What is required:
Restate verbatim the span of lines below between the line with "if w == 0 || 64" and the line with "let burst := c.a2.toNat", including those two lines, and only that span.

(Stored data)
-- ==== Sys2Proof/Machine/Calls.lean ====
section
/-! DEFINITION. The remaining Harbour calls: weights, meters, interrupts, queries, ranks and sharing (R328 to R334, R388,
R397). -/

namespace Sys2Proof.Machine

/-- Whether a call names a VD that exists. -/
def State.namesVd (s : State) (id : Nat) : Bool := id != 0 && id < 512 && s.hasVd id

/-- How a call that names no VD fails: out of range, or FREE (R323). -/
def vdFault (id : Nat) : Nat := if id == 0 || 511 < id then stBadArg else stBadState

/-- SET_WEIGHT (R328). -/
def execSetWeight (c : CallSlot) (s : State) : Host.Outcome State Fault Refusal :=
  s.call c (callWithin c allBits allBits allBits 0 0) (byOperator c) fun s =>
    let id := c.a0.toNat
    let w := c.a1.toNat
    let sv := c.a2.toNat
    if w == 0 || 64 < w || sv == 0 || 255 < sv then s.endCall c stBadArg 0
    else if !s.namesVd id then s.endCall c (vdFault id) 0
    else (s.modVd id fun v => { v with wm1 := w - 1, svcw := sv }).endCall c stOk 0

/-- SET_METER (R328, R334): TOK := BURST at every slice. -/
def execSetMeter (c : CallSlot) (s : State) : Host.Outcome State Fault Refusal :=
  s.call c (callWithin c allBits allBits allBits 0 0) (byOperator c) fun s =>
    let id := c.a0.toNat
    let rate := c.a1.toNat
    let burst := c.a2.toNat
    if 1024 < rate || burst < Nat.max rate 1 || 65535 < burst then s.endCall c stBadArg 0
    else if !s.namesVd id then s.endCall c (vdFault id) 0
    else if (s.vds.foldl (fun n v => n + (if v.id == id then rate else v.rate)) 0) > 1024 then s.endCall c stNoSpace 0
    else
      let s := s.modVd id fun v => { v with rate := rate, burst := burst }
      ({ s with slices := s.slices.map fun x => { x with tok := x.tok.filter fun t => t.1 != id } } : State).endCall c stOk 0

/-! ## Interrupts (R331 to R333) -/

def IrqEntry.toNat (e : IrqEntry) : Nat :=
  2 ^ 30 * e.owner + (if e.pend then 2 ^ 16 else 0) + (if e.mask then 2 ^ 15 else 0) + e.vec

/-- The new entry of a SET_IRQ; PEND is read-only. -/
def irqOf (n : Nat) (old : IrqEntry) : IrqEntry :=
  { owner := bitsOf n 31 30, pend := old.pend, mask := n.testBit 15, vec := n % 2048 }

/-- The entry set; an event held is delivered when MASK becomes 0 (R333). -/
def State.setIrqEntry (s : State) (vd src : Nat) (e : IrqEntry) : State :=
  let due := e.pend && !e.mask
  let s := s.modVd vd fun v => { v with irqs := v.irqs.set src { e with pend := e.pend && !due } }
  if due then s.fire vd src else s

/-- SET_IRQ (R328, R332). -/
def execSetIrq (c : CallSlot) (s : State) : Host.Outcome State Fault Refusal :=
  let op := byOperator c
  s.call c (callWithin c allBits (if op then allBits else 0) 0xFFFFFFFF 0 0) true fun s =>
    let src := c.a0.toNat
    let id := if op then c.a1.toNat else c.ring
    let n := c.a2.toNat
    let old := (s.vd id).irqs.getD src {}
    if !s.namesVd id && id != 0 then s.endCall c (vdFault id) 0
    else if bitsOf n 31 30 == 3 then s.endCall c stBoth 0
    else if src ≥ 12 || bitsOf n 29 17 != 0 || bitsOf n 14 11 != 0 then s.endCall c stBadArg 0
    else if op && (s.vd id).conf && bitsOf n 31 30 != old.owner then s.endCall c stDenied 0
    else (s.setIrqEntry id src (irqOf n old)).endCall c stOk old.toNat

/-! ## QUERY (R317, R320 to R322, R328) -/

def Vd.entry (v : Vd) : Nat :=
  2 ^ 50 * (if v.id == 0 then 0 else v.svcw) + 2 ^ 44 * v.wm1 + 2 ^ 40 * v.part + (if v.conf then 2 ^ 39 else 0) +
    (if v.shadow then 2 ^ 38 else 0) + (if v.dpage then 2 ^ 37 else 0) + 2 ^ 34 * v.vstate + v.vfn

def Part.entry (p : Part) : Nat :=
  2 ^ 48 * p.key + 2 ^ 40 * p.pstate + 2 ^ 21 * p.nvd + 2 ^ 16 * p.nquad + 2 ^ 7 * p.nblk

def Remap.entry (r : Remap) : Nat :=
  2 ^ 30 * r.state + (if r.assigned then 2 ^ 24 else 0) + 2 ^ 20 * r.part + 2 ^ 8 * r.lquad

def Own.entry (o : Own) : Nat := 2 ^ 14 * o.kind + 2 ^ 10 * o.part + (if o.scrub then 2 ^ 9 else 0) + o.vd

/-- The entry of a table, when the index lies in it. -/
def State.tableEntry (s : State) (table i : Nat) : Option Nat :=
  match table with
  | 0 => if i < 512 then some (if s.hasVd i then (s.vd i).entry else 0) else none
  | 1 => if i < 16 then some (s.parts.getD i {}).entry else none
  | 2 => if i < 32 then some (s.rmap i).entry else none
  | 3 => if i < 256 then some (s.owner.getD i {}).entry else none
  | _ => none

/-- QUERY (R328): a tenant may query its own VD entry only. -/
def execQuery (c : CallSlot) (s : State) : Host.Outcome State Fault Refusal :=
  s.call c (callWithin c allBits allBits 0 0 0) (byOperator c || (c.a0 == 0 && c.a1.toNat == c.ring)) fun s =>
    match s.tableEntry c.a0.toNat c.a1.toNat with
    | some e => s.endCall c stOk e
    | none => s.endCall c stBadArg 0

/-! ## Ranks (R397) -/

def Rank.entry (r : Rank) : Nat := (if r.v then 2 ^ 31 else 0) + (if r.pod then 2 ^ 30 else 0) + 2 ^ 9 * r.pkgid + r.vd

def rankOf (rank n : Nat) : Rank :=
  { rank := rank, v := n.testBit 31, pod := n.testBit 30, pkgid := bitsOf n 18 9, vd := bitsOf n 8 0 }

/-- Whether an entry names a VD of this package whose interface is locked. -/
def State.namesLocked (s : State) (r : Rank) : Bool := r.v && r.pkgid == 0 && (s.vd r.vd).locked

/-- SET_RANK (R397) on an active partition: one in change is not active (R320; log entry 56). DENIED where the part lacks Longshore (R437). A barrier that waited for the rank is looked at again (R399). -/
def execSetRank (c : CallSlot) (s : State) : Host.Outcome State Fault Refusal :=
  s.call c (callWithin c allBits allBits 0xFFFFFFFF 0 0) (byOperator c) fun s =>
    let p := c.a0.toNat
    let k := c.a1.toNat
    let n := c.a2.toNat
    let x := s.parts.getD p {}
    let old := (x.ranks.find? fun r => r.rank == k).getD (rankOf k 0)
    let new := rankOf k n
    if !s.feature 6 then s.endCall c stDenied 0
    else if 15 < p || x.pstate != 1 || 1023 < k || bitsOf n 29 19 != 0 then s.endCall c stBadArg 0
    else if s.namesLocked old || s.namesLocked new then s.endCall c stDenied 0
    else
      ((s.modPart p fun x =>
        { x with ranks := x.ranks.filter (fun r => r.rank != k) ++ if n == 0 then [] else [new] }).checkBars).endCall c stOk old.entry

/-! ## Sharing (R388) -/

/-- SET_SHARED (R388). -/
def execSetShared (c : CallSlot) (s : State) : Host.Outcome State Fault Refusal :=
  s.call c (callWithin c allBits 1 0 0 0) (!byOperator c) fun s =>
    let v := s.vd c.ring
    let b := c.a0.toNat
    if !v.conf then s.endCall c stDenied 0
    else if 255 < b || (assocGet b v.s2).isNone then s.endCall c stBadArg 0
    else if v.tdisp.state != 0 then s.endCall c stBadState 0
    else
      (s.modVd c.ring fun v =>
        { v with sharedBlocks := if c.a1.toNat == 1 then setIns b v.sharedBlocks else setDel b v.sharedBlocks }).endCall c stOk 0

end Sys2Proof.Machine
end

...

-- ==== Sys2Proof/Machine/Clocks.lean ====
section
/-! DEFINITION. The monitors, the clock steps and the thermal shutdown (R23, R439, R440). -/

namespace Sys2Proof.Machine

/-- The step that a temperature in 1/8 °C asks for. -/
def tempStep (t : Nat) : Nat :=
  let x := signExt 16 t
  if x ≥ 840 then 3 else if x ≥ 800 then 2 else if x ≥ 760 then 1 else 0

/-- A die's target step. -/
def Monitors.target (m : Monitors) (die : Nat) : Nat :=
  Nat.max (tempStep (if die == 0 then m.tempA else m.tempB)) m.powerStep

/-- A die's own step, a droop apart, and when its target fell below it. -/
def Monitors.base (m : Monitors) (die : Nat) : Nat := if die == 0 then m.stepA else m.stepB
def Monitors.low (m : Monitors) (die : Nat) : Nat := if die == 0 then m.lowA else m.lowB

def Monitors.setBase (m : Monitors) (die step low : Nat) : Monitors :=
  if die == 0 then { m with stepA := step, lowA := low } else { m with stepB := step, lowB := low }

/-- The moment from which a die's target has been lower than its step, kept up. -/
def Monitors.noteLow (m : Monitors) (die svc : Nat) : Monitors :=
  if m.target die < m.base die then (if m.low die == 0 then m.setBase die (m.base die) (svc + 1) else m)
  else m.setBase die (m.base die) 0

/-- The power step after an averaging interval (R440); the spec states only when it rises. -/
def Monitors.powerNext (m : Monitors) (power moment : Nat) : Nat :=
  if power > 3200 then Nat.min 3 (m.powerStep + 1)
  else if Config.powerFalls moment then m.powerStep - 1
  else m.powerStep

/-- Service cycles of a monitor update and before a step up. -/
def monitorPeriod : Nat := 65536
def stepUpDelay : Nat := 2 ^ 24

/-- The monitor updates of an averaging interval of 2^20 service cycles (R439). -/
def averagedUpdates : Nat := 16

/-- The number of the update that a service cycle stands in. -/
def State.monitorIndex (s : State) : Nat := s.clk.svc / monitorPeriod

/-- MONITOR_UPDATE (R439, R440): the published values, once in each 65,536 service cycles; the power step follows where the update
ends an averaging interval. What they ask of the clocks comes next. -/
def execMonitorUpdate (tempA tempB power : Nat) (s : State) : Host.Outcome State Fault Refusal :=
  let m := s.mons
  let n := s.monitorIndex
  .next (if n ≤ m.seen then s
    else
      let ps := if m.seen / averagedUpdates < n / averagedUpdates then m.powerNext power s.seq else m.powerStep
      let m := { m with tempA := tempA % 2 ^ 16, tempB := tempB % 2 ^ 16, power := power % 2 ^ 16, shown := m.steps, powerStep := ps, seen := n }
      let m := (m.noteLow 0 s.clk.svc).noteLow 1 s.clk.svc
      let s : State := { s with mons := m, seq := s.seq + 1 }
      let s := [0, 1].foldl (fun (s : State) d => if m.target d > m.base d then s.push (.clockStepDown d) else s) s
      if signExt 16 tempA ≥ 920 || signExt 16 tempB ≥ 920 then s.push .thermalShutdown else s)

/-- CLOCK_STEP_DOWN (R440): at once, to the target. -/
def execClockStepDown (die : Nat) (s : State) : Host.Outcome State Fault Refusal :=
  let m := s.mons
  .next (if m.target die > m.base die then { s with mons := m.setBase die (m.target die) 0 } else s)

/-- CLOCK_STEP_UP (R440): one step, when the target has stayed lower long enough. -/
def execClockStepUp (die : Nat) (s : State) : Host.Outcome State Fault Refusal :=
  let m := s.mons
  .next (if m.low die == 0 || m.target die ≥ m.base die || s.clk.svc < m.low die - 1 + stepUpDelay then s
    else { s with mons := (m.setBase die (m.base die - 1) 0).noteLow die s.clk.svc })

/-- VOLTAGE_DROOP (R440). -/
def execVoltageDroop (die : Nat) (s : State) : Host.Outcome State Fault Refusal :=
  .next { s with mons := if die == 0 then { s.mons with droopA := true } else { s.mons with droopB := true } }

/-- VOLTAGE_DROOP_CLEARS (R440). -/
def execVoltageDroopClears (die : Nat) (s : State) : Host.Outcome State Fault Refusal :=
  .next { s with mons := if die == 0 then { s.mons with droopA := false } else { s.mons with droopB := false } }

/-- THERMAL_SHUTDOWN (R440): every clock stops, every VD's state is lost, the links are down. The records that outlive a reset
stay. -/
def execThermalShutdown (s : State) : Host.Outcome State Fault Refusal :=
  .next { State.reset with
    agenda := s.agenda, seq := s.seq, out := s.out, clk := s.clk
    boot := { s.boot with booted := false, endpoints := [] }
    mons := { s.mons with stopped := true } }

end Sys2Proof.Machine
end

* * *

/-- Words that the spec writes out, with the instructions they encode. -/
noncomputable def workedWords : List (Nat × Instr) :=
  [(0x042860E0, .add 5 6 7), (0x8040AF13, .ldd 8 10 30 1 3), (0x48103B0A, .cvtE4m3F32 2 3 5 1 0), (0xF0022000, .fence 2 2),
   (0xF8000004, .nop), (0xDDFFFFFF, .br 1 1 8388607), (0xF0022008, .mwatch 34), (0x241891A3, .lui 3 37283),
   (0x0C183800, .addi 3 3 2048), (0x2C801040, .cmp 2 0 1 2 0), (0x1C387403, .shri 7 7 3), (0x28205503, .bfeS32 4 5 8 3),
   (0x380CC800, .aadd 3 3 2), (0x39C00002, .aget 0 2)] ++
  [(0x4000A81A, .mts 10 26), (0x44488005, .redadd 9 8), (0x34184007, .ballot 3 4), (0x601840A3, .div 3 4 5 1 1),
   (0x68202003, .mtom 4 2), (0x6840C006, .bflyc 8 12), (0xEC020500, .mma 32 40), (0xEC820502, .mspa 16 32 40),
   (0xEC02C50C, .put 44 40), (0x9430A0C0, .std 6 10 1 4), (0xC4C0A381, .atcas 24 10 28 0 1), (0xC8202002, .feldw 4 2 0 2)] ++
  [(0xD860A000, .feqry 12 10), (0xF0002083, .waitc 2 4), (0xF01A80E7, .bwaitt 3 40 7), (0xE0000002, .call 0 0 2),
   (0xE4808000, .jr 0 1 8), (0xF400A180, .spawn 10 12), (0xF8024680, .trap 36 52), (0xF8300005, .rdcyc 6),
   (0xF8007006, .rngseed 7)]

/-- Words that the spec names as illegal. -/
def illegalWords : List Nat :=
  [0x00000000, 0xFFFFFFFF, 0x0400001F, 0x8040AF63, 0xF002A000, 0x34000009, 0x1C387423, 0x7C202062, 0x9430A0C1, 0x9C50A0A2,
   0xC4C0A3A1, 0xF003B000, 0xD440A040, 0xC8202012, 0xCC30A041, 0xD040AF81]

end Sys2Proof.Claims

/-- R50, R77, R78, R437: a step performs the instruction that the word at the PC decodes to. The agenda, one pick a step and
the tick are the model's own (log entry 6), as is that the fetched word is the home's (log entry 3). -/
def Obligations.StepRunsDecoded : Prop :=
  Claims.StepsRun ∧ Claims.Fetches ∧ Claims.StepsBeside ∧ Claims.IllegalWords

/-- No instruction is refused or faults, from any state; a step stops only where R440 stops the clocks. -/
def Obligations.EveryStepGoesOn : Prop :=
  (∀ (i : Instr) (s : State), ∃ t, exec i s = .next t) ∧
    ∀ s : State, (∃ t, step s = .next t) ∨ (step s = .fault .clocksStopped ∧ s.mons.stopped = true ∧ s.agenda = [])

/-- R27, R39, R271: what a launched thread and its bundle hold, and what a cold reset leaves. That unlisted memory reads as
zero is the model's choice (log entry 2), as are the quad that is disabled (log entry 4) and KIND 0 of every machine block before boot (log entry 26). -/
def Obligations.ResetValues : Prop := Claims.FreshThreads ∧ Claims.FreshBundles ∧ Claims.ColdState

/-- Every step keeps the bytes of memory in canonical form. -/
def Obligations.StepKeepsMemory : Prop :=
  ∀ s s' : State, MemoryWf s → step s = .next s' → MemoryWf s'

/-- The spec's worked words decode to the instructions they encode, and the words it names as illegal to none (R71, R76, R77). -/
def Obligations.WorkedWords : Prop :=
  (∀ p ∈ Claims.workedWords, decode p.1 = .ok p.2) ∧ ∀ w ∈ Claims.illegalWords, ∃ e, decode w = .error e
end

Result:
    if w == 0 || 64 < w || sv == 0 || 255 < sv then s.endCall c stBadArg 0
    else if !s.namesVd id then s.endCall c (vdFault id) 0
    else (s.modVd id fun v => { v with wm1 := w - 1, svcw := sv }).endCall c stOk 0

/-- SET_METER (R328, R334): TOK := BURST at every slice. -/
def execSetMeter (c : CallSlot) (s : State) : Host.Outcome State Fault Refusal :=
  s.call c (callWithin c allBits allBits allBits 0 0) (byOperator c) fun s =>
    let id := c.a0.toNat
    let rate := c.a1.toNat
    let burst := c.a2.toNat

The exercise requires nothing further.